Les répertoires évoluent selon deux grands types de processus : soit dans le tourbillon de ces périodes où toute la politique bouge très vite, soit par une suite de modifications modestes d’éléments structurels. Les processus du premier type sont plus spectaculaires et ils produisent parfois un tournant durable, mais ils sont aussi plus aisément récupérés ou réprimés lorsque les autorités reprennent le contrôle de la situation. Les changements progressifs sont moins spectaculaires, découlent de facteurs évoluant lentement, mais se maintiennent souvent plus longtemps (Tilly & Tarrow, 2008 : 49).

L’évolution du répertoire ivoirien avec l’émergence des manifestations de protestation appartient au processus du premier type. Elle fut rapide et, comme partout ailleurs en Afrique, suscitée par l’élan démocratique consécutif à la chute du mur de Berlin. 1990 marque en effet une rupture radicale avec les années antérieures dans le rapport à la rue et son usage comme mode de contestation du pouvoir (Lafargue, 1996). C’est à cette date que débutent les grandes manifestations de masse contre le pouvoir. Leur succès, conjugué aux pressions internationales (Akindes, 1996) conduiront à la proclamation du multipartisme, installant le pays dans la voie de la transition démocratique. Ces premières manifestations fondatrices mobiliseront des thèmes, des enjeux, des acteurs encore présents dans la société actuelle ; de même que les formes qu’elles emprunteront seront ritualisées : les marches vers le palais présidentiel, la destruction des feux tricolores et des domiciles des autorités politiques, etc. font partie des invariants des manifestations contemporaines.

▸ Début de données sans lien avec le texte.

-- ==== Sys2Proof/Syntax.lean ====
section
/-! DEFINITION. The commands of the block: one constructor for each row of the opcode table.
Every command carries the instant `t` at which it happens, in quarters of a nanosecond of master-clock time (R71). -/

namespace Sys2Proof

/-- What the host answers to a read that the module issued (R22). -/
inductive HostAnswer where
  /-- Data of a completion, with the 64-byte lines (numbered from 0) that came with the poisoned indication. -/
  | data (bytes : List Byte) (poisoned : List Nat)
  /-- Unsupported Request or Completer Abort. -/
  | refused
  deriving DecidableEq, Repr

/-- A PCI Express configuration request (R21). -/
inductive CfgRequest where
  | read (reg : Nat)
  | busMaster (on : Bool)
  | bar2Size (log2 : Nat)
  | power (d3hot : Bool)
  | other (reg : Nat) (value : Word)
  deriving DecidableEq, Repr

/-- Which host write could not be issued within 50 ms (R22): a command's data, or a completion or event record. -/
inductive HostWrite where
  | command (q : Nat) (seq : Nat)
  | ring (q : Nat) (denied : Bool)
  deriving DecidableEq, Repr

/-- The outcome of a flash write (R40): performed and read back, failed, or cut off by a reset. -/
inductive FlashResult where
  | ok | error | cut
  deriving DecidableEq, Repr

/-- The outcome a forwarded command carries back (R32). -/
structure FwdOutcome where
  status : Nat
  reason : Nat
  detail : Nat
  source : Nat
  result : Nat
  deriving DecidableEq, Repr

/-- A PTP message and what the standard's port and servo conclude from it (R75, R78): offsets in quarters of a
nanosecond, rates in units of 2⁻¹⁶ ppb. -/
inductive PtpMessage where
  /-- Announce: the best port's portState, the grandmaster's clockClass and identity. -/
  | announce (portState : Nat) (gmClass : Nat) (gmId : Nat)
  /-- Sync: the servo's offset from the grandmaster, the rate it sets, and the phase term working time's servo asks for. -/
  | sync (portState : Nat) (offset : Int) (rate : Int) (phase : Int)
  /-- Delay or peer-delay messages: no effect on the state modelled. -/
  | delay
  /-- Management: GET of the four data sets, or any other action. -/
  | management (get : Bool)
  deriving DecidableEq, Repr

/-- What the headers of an access unit say of its picture, by the standards (R129, R131, R143 to R145). -/
structure PicInfo where
  /-- POC for H.265, frame_num for H.264. -/
  order : Int
  /-- The picture is marked as used for reference. -/
  isRef : Bool
  /-- nal_ref_idc 0, or a sub-layer non-reference picture at the highest TemporalId (R141). -/
  droppable : Bool
  /-- An IDR picture, or an IRAP picture that starts a coded video sequence (R145). -/
  idr : Bool
  rasl : Bool
  /-- recovery_poc_cnt or recovery_frame_cnt of a recovery point SEI (R145). -/
  recovery : Option Nat
  /-- MaxFrameNum of the active SPS (R145). -/
  maxFrameNum : Nat
  /-- POC or frame_num of the entries of the active reference lists (R143). -/
  refs : List Int
  /-- POC or frame_num of the earlier pictures that the standard's marking keeps as references. -/
  keeps : List Int
  profileOk : Bool
  level : Nat
  width : Nat
  height : Nat
  /-- Cropped size (R146). -/
  cropW : Nat
  cropH : Nat
  /-- Reference slots needed by the active SPS (R131). -/
  refSlots : Nat
  tenBit : Bool
  chroma420 : Bool
  fields : Bool
  reorder : Bool
  deriving DecidableEq, Repr

/-- What one RTP packet carries of an access unit (R111, R124, R270). -/
structure AuPart where
  bytes : Nat
  /-- The packetisation is one that R111 accepts. -/
  supported : Bool
  /-- An IDR or IRAP picture, or a recovery point SEI (R124). -/
  sync : Bool
  /-- Parameter sets carried, and those that the picture refers to. -/
  carries : List Nat
  uses : List Nat
  /-- A freshness SEI: the bytes after its UUID (R269). -/
  sei : Option (List Byte)
  pic : Option PicInfo
  deriving DecidableEq, Repr

/-- One sample row segment of an ST 2110-20 packet: line, offset in pixels, samples in pixel-group order. -/
structure RowPart where
  line : Nat
  offset : Nat
  samples : List Nat
  deriving DecidableEq, Repr

/-- The payload of an RTP packet. -/
inductive RtpPayload where
  | au (p : AuPart)
  /-- ST 2110-20: the field bit, and up to three row segments. -/
  | rows (field : Bool) (rows : List RowPart)
  deriving DecidableEq, Repr

/-- An RTP packet. -/
structure RtpPacket where
  version : Nat
  pt : Nat
  marker : Bool
  seq : Nat
  ts : Nat
  ssrc : Nat
  payload : RtpPayload
  deriving DecidableEq, Repr

/-- A UDP datagram's match fields (R109). -/
structure UdpInfo where
  ipv6 : Bool
  vlan : Option Nat
  dst : Nat
  src : Nat
  dport : Nat
  rtp : Option RtpPacket
  deriving DecidableEq, Repr

/-- An Ethernet frame as the port sees it (R106, R107). -/
inductive EthFrame where
  | badFcs
  /-- Fragmented, or with an unsupported IPv6 extension header. -/
  | fragment
  /-- ARP, ICMP, ICMPv6, IGMP or EtherType 0x88F7. -/
  | firmware
  | udp (u : UdpInfo)
  /-- Any other frame. -/
  | other
  deriving DecidableEq, Repr

/-- What an engine reports of a picture it has decoded (R144): concealed blocks, poisoned coded data, poisoned
reference samples, and the planes it wrote from the start of the slot. -/
structure DecodeResult where
  concealed : Bool
  poisonCoded : Bool
  poisonRef : Bool
  planes : List Byte
  deriving DecidableEq, Repr

/-- A head group's membership in a canvas: module, group and the group's standard mode (R151). -/
structure CanvasMember where
  module : Nat
  group : Nat
  mode : Nat
  deriving DecidableEq, Repr

/-- A PREPARE of a canvas commit: submitting module, its queue and SEQ, and the receiving member's update entries
(R163). -/
structure CanvasPrepare where
  canvas : Nat
  origin : Nat
  queue : Nat
  seq : Nat
  entries : List (List Byte)
  deriving DecidableEq, Repr

/-- What a sink's DPCD reports (R213, R215, R223): RATE 0 to 3, LANES 0 to 2 for 1, 2, 4. -/
structure SinkCaps where
  rate : Nat
  lanes : Nat
  mst : Bool
  async : Bool
  deriving DecidableEq, Repr

/-- What a sink answers to an AUX transaction after any retries on DEFER (R230). -/
inductive AuxReply where
  | ack (data : List Byte)
  | nack
  | timeout
  deriving DecidableEq, Repr

/-- What an encode engine hands over for a row (R268): the delimiter, parameter sets and SEI before the slice of row 0, the
slice, each as NAL units, and whether the budget made it skip-code. -/
structure EncRow where
  head : List (List Byte)
  slice : List Byte
  skipped : Bool
  deriving DecidableEq, Repr
/-- A link of the system that is in routing (R308): its two ends, and the Mb/s that each direction may reserve (R313,
R336). -/
structure PaentLink where
  a : Nat
  aPort : Nat
  aLimit : Nat
  b : Nat
  bPort : Nat
  bLimit : Nat
  deriving DecidableEq, Repr

/-- A multicast group of the system (R310). -/
structure McastGroup where
  group : Nat
  source : Nat
  context : Nat
  members : List Nat
  deriving DecidableEq, Repr

/-- A class 2 reservation of the system (R313): data home, reception entry, source, priority class of the source context,
Mb/s. -/
structure Resv where
  home : Nat
  entry : Nat
  source : Nat
  prio : Nat
  res : Nat
  deriving DecidableEq, Repr

/-- One MCAST entry (R310). -/
structure McastEntry where
  valid : Bool
  source : Nat
  context : Nat
  local' : Bool
  ports : Nat
  deriving DecidableEq, Repr

/-- What the system manager installs in a module (R308 to R310, R313): ROUTE entries (module, PRIMARY, FAILOVER), MCAST
entries, reservations outward by port, unicast subscribers by context, reception entries shed, and whether VC1 injection
is held. -/
structure RouteSet where
  routes : List (Nat × Nat × Nat)
  mcast : List (Nat × McastEntry)
  resOut : List Nat
  subs : List (Nat × List Nat)
  shed : List Nat
  hold : Bool
  deriving DecidableEq, Repr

Ce chapitre a pour objectif de fournir des repères permettant de comprendre le fonctionnement du champ des manifestations en Côte d'Ivoire. Il se compose de quatre parties. Les trois premières, portent successivement sur les champs économique, politique et culturel, et visent à cerner les principaux enjeux et acteurs qui émergent pour l’essentiel au début du multipartisme en 1990. La dernière partie est une description des principales manifestations de crise survenues durant la décennie 2000 et dont la particularité est d’avoir occasionné de nombreuses victimes.